Extended renderer info (GLX_MESA_query_renderer):
    Vendor: AMD (0x1002)
    Device: AMD Radeon RX 6700 XT (radeonsi, navi22, LLVM 16.0.6, DRM 3.56, 6.7.2-zen1-2-zen) (0x73df)
    Version: 23.3.5
    Accelerated: yes
    Video memory: 12288MB
    Unified memory: no
    Preferred profile: core (0x1)
    Max core profile version: 4.6
    Max compat profile version: 4.6
    Max GLES1 profile version: 1.1
    Max GLES[23] profile version: 3.2

Have either of you used shaders by any chance? I do wonder if that could be possibly causing the issue, I guess I'll have to try it myslef.

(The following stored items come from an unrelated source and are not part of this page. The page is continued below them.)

-- ==== Sys2Proof/Machine/Firmware.lean ====
section
/-! DEFINITION. What the standard firmware computes of a shot (spec/08_return_processing.md, R214 to R233, R237, R238).
Times are integers in units of 1/2,048 ns: 80 units are one LSB, 5 units the firmware's 1/16 LSB. Results that the spec
states in real arithmetic are exact here up to the time of a candidate, which is held in 1/16 LSB (R214; log 13). -/
namespace Sys2Proof.Machine
open Sys2Proof

/-! ### Parameters (R237) -/

/-- A PARAM field: 0 selects the default, a value outside its range acts as the nearest end. -/
def paramField (ps : List Nat) (n lsb width lo hi dflt : Nat) : Nat :=
  let v := bits (ps.getD n 0) lsb width
  if v = 0 then dflt else min (max v lo) hi

def fwSigma (ps : List Nat) : Nat := paramField ps 0 24 8 16 255 80
def fwVmin (ps : List Nat) (n : Nat) : Nat := paramField ps 0 16 8 1 8 (max 2 (n - 1))
def fwDom (ps : List Nat) : Nat := paramField ps 0 8 8 128 255 192
def fwMaxRet (ps : List Nat) : Nat := paramField ps 0 0 8 1 4 4
/-- cm. -/
def fwNear (ps : List Nat) : Nat := paramField ps 1 16 16 100 3000 3000
/-- mm. -/
def fwWinDist (ps : List Nat) : Nat := paramField ps 1 0 16 10 1000 150
def fwRainS (ps : List Nat) : Nat := paramField ps 2 24 8 1 32 4
def fwRainRange (ps : List Nat) : Nat := paramField ps 2 16 8 1 100 40
def fwSprayRange (ps : List Nat) : Nat := paramField ps 2 8 8 1 50 15
def fwSprayWidth (ps : List Nat) : Nat := paramField ps 2 0 8 17 255 40
def fwFogExt (ps : List Nat) : Nat := paramField ps 3 24 8 4 100 12
def fwFogContrast (ps : List Nat) : Nat := paramField ps 3 16 8 17 64 24
def fwWinShots (ps : List Nat) : Nat := paramField ps 3 8 8 1 64 32
def fwIntRef (ps : List Nat) : Nat := paramField ps 4 16 16 100 30000 1000
def fwIntScale (ps : List Nat) : Nat := paramField ps 4 0 16 1 4096 256

/-- PROX_RANGE of row group g in cm, at most NF_RANGE; none where no row of it intrudes. -/
def fwProxRange (ps : List Nat) (g : Nat) : Option Nat :=
  if bits (ps.getD (32 + g / 2) 0) (16 * (g % 2)) 16 = 0xFFFF then none
  else some (min (paramField ps (32 + g / 2) (16 * (g % 2)) 16 10 3000 300) (fwNear ps))

/-- The report limit of R226. -/
def fwLimit (ps : List Nat) (level : Nat) : Nat :=
  if level ≤ 2 then fwMaxRet ps else if level = 3 then min (fwMaxRet ps) 2 else 1

/-! ### A shot and its rows as the firmware sees them -/

/-- What the rows of a shot share. -/
structure FwShot where
  params : List Nat
  rg : Nat
  accession : Nat
  column : Nat
  pos : List Nat
  /-- Pulse offsets in bins, bin width and pulse width in units. -/
  qs : List Nat
  w : Nat
  pw : Nat
  tref : Int
  open_ : Nat
  /-- T_open in units. -/
  span : Nat
  nbins : Nat
  shift : Nat
  veff : Nat
  lnf : Nat
  nmax : Nat
  noRef : Bool
  refPartial : Bool
  winEcc : Bool

/-- A candidate (R220, R222). `a` is S × T_open. -/
structure Cand where
  lag : Nat
  corr : Nat
  neff : Nat
  near : Bool
  counts : List Nat := []
  values : List Int := []
  a : Int := 0
  /-- Time of flight in 1/16 LSB. -/
  time : Int := 0
  dropped : Bool := false
  valid : Bool := false
  cls : Nat := 0
  /-- Return index once emitted, and whether as a provisional return. -/
  index : Option Nat := none
  prov : Bool := false

/-- The mode of a row (R216). -/
inductive Mode where
  | skip | stale | process
  deriving DecidableEq, Repr

/-- A point record of the shot in hand: what the row would hold of it, its index, and whether it is retracted. -/
structure FwRecord where
  ret : HeldReturn
  index : Nat
  retracted : Bool := false

/-- A row's work in a shot. -/
structure FwRow where
  j : Nat
  row : Nat
  mode : Mode := .skip
  /-- E of R218. -/
  count : Nat := 0
  pbin : Nat := 0
  hist : Nat → Nat := fun _ => 0
  stamps : List Int := []
  /-- The flags that every return of the row carries, in place. -/
  flags : Nat := 0
  blind : Bool := true
  gain : Nat := 0
  held : List HeldReturn := []
  cands : List Cand := []
  records : List FwRecord := []

/-! ### Correlation and detection (R219 to R221) -/

/-- C and N_eff at a lag. -/
def FwRow.corr (x : FwShot) (r : FwRow) (lag : Nat) : Nat × Nat :=
  let seen := x.qs.filter fun q => lag + q < r.pbin
  ((seen.map fun q => r.hist (lag + q)).sum, seen.length)

/-- L_max, none where the burst does not fit the bins. -/
def FwShot.lmax (x : FwShot) : Option Nat :=
  let q := x.qs.foldl max 0
  if q + 1 ≤ x.nbins then some (x.nbins - 1 - q) else none

/-- C at a lag, 0 below lag 0 and above L_max. -/
def FwRow.corrIn (x : FwShot) (r : FwRow) (lag : Int) : Nat :=
  match x.lmax with
  | some m => if 0 ≤ lag && lag ≤ m then (r.corr x lag.toNat).1 else 0
  | none => 0

/-- Whether a lag is a candidate. With μ = N_eff × E × W / T_open, C ≥ μ + (DET_SIGMA / 16) × √μ is squared out. -/
def FwRow.detects (x : FwShot) (r : FwRow) (lag : Nat) : Bool :=
  let (c, n) := r.corr x lag
  let mu : Int := ((n * r.count * x.w : Nat) : Int)
  let excess : Int := (c * x.span : Nat) - mu
  let sigma := fwSigma x.params
  decide (x.veff ≤ n) && decide (x.veff ≤ c) && decide (0 ≤ excess) &&
    decide (((sigma * sigma : Nat) : Int) * mu * (x.span : Int) ≤ 256 * excess * excess) &&
    decide (r.corrIn x (lag - 1) ≤ c) && decide (r.corrIn x (lag + 1) < c)

/-- Insert by an order. -/
def insertBy {α : Type} (before : α → α → Bool) (v : α) : List α → List α
  | [] => [v]
  | h :: t => if before h v then h :: insertBy before v t else v :: h :: t

/-- Sort by an order; equal elements keep theirs. -/
def sortBy {α : Type} (before : α → α → Bool) (l : List α) : List α := l.foldl (fun acc v => insertBy before v acc) []

/-- The candidates of a pass: thinned, the largest first, at most `keep`. -/
def FwRow.detect (x : FwShot) (r : FwRow) (lo hi keep : Nat) (near : Bool) : List Cand :=
  let found := ((List.range' lo (hi + 1 - lo)).filter (r.detects x)).map fun l =>
    ({ lag := l, corr := (r.corr x l).1, neff := (r.corr x l).2, near := near } : Cand)
  let gap := (x.pw + x.w - 1) / x.w + 1
  let kept := (sortBy (fun a b => b.corr < a.corr || (a.corr = b.corr && a.lag < b.lag)) found).foldl
    (fun (acc : List Cand) c => if acc.any fun m => m.lag < c.lag + gap && c.lag < m.lag + gap then acc else acc ++ [c]) []
  kept.take keep

/-! ### Refinement and validation (R222, R223) -/

/-- BETA in hundredths. -/
def beta (m : Nat) : Nat := if m ≤ 1 then 0 else if m = 2 then 6 else if m = 3 then 11 else 15

/-- Refine a candidate. -/
def FwRow.refine (x : FwShot) (r : FwRow) (c : Cand) : Cand :=
  let pulses := (List.range x.qs.length).filter fun k => c.lag + x.qs.getD k 0 < r.pbin
  let lo : Int := (c.lag * x.w : Nat) - 2048
  let hi : Int := ((c.lag + 1) * x.w + x.pw + 2048 : Nat)
  let gates := pulses.map fun k =>
    (r.stamps.map fun t => t - (10240 * x.pos.getD k 0 : Nat) - x.tref).filter fun v => lo ≤ v && v ≤ hi
  let vals := gates.flatten
  let raw : Int := (vals.length : Int)
  if vals.isEmpty then { c with counts := gates.map (·.length), dropped := true }
  else
    let span : Int := (x.span : Int)
    let bg : Int := (r.count * (c.neff * (x.w + x.pw + 4096)) : Nat)
    let a := if raw * span < bg then 0 else raw * span - bg
    let centre : Int := (c.lag * x.w + (x.w + x.pw) / 2 : Nat)
    -- t_m as a quotient
    let (num, den) : Int × Int := if span < 2 * a then (vals.sum * span - bg * centre, a) else (vals.sum, raw)
    let m := (a / (span * (c.neff : Int))).toNat
    -- t_hat = t_m - PW / 2 + BETA × PW, in 1/16 LSB: (100 num - 50 PW den + BETA PW den) / (500 den)
    let top := 100 * num + ((beta m : Int) - 50) * (x.pw : Int) * den
    { c with counts := gates.map (·.length), values := vals, a := a, time := openDiv top (500 * den) }

/-- Validation; with N_eff = 1 the dominance test is skipped. -/
def FwRow.validate (x : FwShot) (r : FwRow) (c : Cand) : Cand :=
  let need : Int := 1 + nearest (r.count * (x.w + x.pw + 4096) : Nat) (x.span : Int)
  let good := (c.counts.filter fun n => need ≤ (n : Int)).length
  let top := c.counts.foldl max 0
  { c with valid := !c.dropped && x.veff ≤ good && (c.neff = 1 || top * 256 ≤ fwDom x.params * c.values.length) }

/-! ### Ranges and classes (R222, R224) -/

/-- A time in 1/16 LSB as a range: mm = time × 149,896,229 / 409,600,000. -/
def mmNum : Int := 149896229
def mmDen : Int := 409600000

/-- The range of a candidate is at most `mm`. -/
def within (time : Int) (mm : Nat) : Bool := time * mmNum ≤ (mm : Int) * mmDen

/-- Two ranges lie within 0.5 m. -/
def close500 (a b : Int) : Bool := (if a ≤ b then b - a else a - b) * mmNum ≤ 500 * mmDen

/-- Lags next to `lag` in one direction at which C stays at or over half of `half`: how many, and their sum of C. -/
def FwRow.runFrom (x : FwShot) (r : FwRow) (half : Nat) (d : Int) : Nat → Int → Nat × Nat
  | 0, _ => (0, 0)
  | fuel + 1, lag =>
    let c := r.corrIn x (lag + d)
    if 4 ≤ 2 * c && half ≤ 2 * c then
      let (n, t) := r.runFrom x half d fuel (lag + d)
      (n + 1, t + c)
    else (0, 0)

/-- FOG. -/
def FwRow.fog (x : FwShot) (r : FwRow) (c : Cand) : Bool :=
  let (n1, t1) := r.runFrom x c.corr (-1) x.nbins c.lag
  let (n2, t2) := r.runFrom x c.corr 1 x.nbins c.lag
  let n := n1 + n2 + 1
  let total := t1 + t2 + c.corr
  2 ≤ c.corr && fwFogExt x.params * 2048 ≤ n * x.w && c.corr * 16 * n < fwFogContrast x.params * total

/-- SPRAY: S ≥ 3 and the variance over (SPRAY_WIDTH / 16)² × PW² / 12. -/
def FwRow.spray (x : FwShot) (_r : FwRow) (c : Cand) : Bool :=
  let n : Int := (c.values.length : Int)
  let sq := (c.values.map fun v => v * v).sum
  let sum := c.values.sum
  let lim : Int := (fwSprayWidth x.params * x.pw : Nat)
  within c.time (1000 * fwSprayRange x.params) && decide (3 * (x.span : Int) ≤ c.a) &&
    decide (lim * lim * n * n < 3072 * (n * sq - sum * sum))

/-- RAIN, with the candidates of the rows beside. -/
def FwRow.rain (x : FwShot) (r : FwRow) (beside : List Cand) (c : Cand) : Bool :=
  within c.time (1000 * fwRainRange x.params) && decide (c.a ≤ (fwRainS x.params : Int) * (x.span : Int)) &&
    !(beside.any fun o => !o.dropped && close500 o.time c.time) && !(r.held.any fun h => close500 h.time c.time)

/-- The class of a candidate. -/
def FwRow.classify (x : FwShot) (r : FwRow) (beside : List Cand) (c : Cand) : Nat :=
  if within c.time (fwWinDist x.params + 100) then 4
  else if r.fog x c then 3
  else if r.spray x c then 2
  else if r.rain x beside c then 1
  else 0

/-! ### Records (R227 to R231, R238, R239) -/

/-- Quality: the largest q of at most 15 with q × √(S + b × G) ≤ S. -/
def quality (a bg : Int) (c : Cand) (x : FwShot) : Nat :=
  let g : Int := (c.neff * (x.w + x.pw + 4096) : Nat)
  ((List.range 15).filter fun q => ((q + 1) * (q + 1) : Nat) * (a * (x.span : Int) + bg * g) ≤ a * a).length

/-- Emit a candidate of a row. FREE VALUES (log 7): the intensity of an emitter with gain 0 and the quality of S = b = 0, for
which R227 states no result, from `z`. -/
def FwRow.emit (x : FwShot) (z : Nat → Nat) (prov : Bool) (r : FwRow) (i : Nat) : FwRow × List DWord :=
  match r.cands[i]? with
  | none => (r, [])
  | some c =>
    let idx := r.records.length
    let sum := ((r.cands.filter (·.valid)).map (·.a)).sum
    let all : Int := (r.count : Int) * (x.span : Int) - sum
    let bg := if all < 0 then 0 else all
    let refMm : Int := (10 * fwIntRef x.params : Nat)
    let num := c.a * 255 * (fwIntScale x.params : Int) * (c.time * mmNum) * (c.time * mmNum)
    let den := (x.span : Int) * (r.gain : Int) * 256 * (c.neff : Int) * (refMm * mmDen) * (refMm * mmDen)
    let inten := if r.gain = 0 then z (4 * r.j + idx) % 256 else (clampI (nearest num den) 0 255).toNat
    let q := if c.a = 0 && bg = 0 then z (32 + 4 * r.j + idx) % 16 else quality c.a bg c x
    let mm := (clampI (nearest (c.time * mmNum) mmDen) 0 1048575).toNat
    let w := r.row * 2 ^ 53 + idx * 2 ^ 51 + c.cls * 2 ^ 48 + b2n prov * 2 ^ 47 + r.flags + b2n (c.neff = 1) * 2 ^ 40
      + q * 2 ^ 36 + inten * 2 ^ 28 + mm * 2 ^ 8
    let word : DWord := BitVec.ofNat 64 w
    ({ r with
        cands := r.cands.set i { c with index := some idx, prov := prov }
        records := r.records ++ [{ ret := { record := word, time := c.time }, index := idx }] }, [word])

MickTheRus commented 6 months ago

So I played for 2 hours exploring and shit and it seems fine. I also gave it 32 gigs but that's over the top, not let's see if I crash with shaders on default

SaphireLattice commented 6 months ago

So I played for 2 hours exploring and shit and it seems fine. I also gave it 32 gigs but that's over the top, not let's see if I crash with shaders on default

I sincerely doubt that it has anything to do with system RAM. Please make sure that there is at least something similar in dmesg. This is not just a game crash but a full graphical system mess.

MickTheRus commented 6 months ago

dmesg.log Unless I'm missing something seems to similar issue as yours.

MickTheRus commented 6 months ago

After disabling resize bar I have not had any crashes since, if I'm reading correctly it might be an issue with GLFW.

crash_report.txt

SubordinalBlue commented 5 months ago

GLFW and LWJGL are the two main libs MC uses that have caused Linux-only problems in the past. I'd suggest updating to the newest possible version of them.